**What you are asked to do:** The answer must consist of every line from the entries that holds the word "whose".

(Collected data entries)
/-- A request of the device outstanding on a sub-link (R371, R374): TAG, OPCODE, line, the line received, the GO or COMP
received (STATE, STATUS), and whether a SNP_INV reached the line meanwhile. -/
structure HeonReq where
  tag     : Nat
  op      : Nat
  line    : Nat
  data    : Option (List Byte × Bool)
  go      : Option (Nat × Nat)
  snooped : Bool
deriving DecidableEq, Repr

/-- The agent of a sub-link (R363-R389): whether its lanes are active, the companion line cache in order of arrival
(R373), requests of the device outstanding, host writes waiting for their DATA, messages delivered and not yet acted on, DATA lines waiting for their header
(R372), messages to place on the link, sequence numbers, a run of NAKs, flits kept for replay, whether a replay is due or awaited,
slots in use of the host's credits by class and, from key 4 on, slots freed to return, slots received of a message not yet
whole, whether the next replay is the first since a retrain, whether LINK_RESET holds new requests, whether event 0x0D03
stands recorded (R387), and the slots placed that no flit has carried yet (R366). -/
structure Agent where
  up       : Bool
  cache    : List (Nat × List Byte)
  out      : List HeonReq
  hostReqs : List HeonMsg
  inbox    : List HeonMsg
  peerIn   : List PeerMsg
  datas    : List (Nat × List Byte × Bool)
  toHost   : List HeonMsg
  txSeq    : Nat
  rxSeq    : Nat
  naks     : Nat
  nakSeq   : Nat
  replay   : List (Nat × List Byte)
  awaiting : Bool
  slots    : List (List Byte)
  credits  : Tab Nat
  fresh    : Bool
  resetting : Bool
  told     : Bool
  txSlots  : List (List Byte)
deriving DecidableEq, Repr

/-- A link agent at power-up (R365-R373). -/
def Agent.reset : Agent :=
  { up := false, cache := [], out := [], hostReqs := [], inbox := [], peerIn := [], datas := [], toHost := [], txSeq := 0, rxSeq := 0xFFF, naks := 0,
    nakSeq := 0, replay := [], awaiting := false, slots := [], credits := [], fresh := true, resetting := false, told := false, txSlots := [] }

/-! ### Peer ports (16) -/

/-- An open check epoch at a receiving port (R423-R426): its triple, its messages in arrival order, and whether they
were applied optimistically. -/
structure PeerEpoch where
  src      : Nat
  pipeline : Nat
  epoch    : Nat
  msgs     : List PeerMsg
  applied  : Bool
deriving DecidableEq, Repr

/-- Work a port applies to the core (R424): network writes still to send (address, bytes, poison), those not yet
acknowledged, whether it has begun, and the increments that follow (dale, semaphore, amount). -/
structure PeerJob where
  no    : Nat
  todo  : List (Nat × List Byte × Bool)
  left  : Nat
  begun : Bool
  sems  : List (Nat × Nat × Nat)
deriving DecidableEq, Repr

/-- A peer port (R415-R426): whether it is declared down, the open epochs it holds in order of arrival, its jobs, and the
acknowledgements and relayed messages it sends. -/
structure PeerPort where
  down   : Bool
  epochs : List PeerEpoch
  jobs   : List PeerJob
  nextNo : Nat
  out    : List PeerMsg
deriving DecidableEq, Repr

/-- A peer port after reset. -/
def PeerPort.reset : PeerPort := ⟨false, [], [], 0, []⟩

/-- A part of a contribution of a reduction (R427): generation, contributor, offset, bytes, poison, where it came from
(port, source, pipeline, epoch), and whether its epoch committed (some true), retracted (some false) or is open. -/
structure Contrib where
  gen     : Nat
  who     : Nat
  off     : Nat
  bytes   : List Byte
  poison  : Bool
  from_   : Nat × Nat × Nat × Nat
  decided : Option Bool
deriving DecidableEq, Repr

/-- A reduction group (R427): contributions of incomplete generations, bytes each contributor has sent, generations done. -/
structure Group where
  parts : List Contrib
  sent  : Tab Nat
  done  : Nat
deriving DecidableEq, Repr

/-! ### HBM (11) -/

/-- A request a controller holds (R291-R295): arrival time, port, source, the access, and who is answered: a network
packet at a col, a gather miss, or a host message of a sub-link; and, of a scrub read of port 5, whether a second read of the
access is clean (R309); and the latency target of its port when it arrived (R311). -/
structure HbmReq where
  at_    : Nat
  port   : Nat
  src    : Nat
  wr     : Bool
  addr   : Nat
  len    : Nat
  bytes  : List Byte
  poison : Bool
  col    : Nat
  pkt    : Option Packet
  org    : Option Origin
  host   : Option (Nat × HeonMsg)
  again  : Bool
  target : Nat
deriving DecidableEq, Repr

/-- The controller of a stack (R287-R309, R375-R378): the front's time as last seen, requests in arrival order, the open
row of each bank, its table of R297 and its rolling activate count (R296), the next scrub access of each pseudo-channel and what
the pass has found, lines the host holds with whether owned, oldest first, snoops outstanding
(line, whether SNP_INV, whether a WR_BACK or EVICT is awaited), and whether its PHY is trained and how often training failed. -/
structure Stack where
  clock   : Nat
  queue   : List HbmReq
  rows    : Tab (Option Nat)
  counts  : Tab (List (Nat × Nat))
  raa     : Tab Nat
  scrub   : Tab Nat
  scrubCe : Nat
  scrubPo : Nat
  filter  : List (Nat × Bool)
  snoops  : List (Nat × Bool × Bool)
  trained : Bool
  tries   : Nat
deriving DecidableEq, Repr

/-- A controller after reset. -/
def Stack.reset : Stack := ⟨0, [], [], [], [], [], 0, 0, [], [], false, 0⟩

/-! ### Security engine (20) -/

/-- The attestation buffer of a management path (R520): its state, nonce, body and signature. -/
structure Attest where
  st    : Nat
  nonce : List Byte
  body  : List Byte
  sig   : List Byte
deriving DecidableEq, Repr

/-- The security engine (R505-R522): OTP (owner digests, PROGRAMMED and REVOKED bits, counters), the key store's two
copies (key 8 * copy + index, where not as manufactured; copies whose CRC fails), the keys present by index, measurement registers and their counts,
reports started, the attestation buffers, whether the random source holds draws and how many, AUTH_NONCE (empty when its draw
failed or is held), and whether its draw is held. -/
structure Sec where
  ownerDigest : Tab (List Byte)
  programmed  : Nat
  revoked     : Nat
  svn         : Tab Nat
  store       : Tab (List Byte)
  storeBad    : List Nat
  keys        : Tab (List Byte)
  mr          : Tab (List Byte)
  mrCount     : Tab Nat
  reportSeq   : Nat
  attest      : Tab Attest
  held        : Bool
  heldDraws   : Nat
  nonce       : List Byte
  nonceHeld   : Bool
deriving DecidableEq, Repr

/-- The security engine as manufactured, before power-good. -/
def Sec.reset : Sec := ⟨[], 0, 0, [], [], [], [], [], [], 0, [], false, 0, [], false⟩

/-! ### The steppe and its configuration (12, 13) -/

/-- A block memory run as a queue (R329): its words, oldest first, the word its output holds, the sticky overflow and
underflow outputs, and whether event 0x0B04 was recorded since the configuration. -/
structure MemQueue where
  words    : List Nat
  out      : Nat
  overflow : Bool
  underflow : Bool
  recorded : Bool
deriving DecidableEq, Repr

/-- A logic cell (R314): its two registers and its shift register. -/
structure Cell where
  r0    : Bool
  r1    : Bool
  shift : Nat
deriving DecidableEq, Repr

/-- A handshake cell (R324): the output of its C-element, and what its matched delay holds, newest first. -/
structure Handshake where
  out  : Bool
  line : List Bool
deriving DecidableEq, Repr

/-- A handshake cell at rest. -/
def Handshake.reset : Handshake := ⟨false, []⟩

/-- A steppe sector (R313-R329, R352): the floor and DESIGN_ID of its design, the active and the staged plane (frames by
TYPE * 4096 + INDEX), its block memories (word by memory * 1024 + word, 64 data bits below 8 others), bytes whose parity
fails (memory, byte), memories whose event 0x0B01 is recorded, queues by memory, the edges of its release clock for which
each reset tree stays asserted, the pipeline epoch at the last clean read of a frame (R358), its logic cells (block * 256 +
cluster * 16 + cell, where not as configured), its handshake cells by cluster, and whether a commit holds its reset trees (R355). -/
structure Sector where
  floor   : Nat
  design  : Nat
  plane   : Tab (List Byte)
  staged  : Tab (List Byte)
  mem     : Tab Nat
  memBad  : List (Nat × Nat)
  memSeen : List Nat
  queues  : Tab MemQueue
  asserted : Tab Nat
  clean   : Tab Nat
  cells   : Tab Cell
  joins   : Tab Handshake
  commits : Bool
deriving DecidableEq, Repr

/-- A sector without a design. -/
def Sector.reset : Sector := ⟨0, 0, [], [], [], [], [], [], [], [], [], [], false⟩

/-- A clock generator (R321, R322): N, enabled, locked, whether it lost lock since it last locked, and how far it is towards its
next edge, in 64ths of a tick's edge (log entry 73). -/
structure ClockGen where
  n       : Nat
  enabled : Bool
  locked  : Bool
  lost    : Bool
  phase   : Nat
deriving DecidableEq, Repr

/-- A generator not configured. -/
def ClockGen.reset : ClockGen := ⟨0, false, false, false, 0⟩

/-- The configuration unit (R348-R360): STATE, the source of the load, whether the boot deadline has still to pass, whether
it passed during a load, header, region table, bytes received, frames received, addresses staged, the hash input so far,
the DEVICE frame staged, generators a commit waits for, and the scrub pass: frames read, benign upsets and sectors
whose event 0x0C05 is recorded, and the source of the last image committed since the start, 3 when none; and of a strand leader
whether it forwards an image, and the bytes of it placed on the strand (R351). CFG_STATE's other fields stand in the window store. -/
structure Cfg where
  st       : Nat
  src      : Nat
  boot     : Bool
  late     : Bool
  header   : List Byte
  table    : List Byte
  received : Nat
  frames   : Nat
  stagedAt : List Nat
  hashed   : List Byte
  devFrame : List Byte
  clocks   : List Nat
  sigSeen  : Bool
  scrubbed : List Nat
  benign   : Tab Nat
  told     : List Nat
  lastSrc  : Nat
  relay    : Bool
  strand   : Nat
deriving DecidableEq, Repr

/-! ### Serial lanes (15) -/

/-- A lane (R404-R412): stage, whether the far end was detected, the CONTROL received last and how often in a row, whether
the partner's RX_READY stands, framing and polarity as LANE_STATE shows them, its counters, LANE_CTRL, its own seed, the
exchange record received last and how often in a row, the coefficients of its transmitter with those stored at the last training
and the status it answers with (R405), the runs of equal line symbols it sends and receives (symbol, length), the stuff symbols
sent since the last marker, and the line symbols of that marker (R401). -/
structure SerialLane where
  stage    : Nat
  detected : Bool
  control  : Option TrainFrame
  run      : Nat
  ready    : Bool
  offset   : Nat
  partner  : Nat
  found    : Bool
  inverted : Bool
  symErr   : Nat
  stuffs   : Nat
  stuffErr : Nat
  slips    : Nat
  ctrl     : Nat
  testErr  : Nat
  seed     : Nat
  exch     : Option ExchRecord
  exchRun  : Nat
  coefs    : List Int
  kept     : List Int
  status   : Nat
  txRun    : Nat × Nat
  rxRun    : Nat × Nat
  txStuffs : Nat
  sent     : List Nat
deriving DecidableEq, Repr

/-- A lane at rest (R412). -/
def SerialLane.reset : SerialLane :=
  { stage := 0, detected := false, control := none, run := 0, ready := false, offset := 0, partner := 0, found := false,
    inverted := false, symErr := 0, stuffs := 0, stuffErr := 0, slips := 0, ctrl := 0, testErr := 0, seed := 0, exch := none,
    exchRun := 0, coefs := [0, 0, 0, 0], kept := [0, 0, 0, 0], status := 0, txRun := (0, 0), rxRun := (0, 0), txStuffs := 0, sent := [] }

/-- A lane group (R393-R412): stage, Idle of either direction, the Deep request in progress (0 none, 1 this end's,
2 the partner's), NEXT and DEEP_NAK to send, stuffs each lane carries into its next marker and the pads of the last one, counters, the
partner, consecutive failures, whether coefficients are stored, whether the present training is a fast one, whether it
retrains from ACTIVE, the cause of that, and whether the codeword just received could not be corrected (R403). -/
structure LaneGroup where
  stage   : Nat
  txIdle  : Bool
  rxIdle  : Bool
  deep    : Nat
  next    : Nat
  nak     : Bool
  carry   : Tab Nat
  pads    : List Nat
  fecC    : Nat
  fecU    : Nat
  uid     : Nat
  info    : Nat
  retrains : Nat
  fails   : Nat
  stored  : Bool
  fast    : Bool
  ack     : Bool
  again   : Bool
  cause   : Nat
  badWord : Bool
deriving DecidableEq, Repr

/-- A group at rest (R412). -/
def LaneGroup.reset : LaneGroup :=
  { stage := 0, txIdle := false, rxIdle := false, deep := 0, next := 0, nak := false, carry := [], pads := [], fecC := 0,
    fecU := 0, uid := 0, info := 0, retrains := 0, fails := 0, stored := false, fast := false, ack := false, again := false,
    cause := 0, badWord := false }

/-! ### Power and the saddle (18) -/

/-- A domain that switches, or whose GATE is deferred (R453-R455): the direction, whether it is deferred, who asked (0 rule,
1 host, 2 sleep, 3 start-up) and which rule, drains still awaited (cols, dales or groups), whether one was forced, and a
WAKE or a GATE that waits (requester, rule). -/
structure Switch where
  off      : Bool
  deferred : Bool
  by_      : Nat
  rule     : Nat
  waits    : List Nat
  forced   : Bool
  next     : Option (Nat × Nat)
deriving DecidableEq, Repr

**Exercise answer:**
copies (key 8 * copy + index, where not as manufactured; copies whose CRC fails), the keys present by index, measurement registers and their counts,
TYPE * 4096 + INDEX), its block memories (word by memory * 1024 + word, 64 data bits below 8 others), bytes whose parity
fails (memory, byte), memories whose event 0x0B01 is recorded, queues by memory, the edges of its release clock for which
whose event 0x0C05 is recorded, and the source of the last image committed since the start, 3 when none; and of a strand leader
/-- A domain that switches, or whose GATE is deferred (R453-R455): the direction, whether it is deferred, who asked (0 rule,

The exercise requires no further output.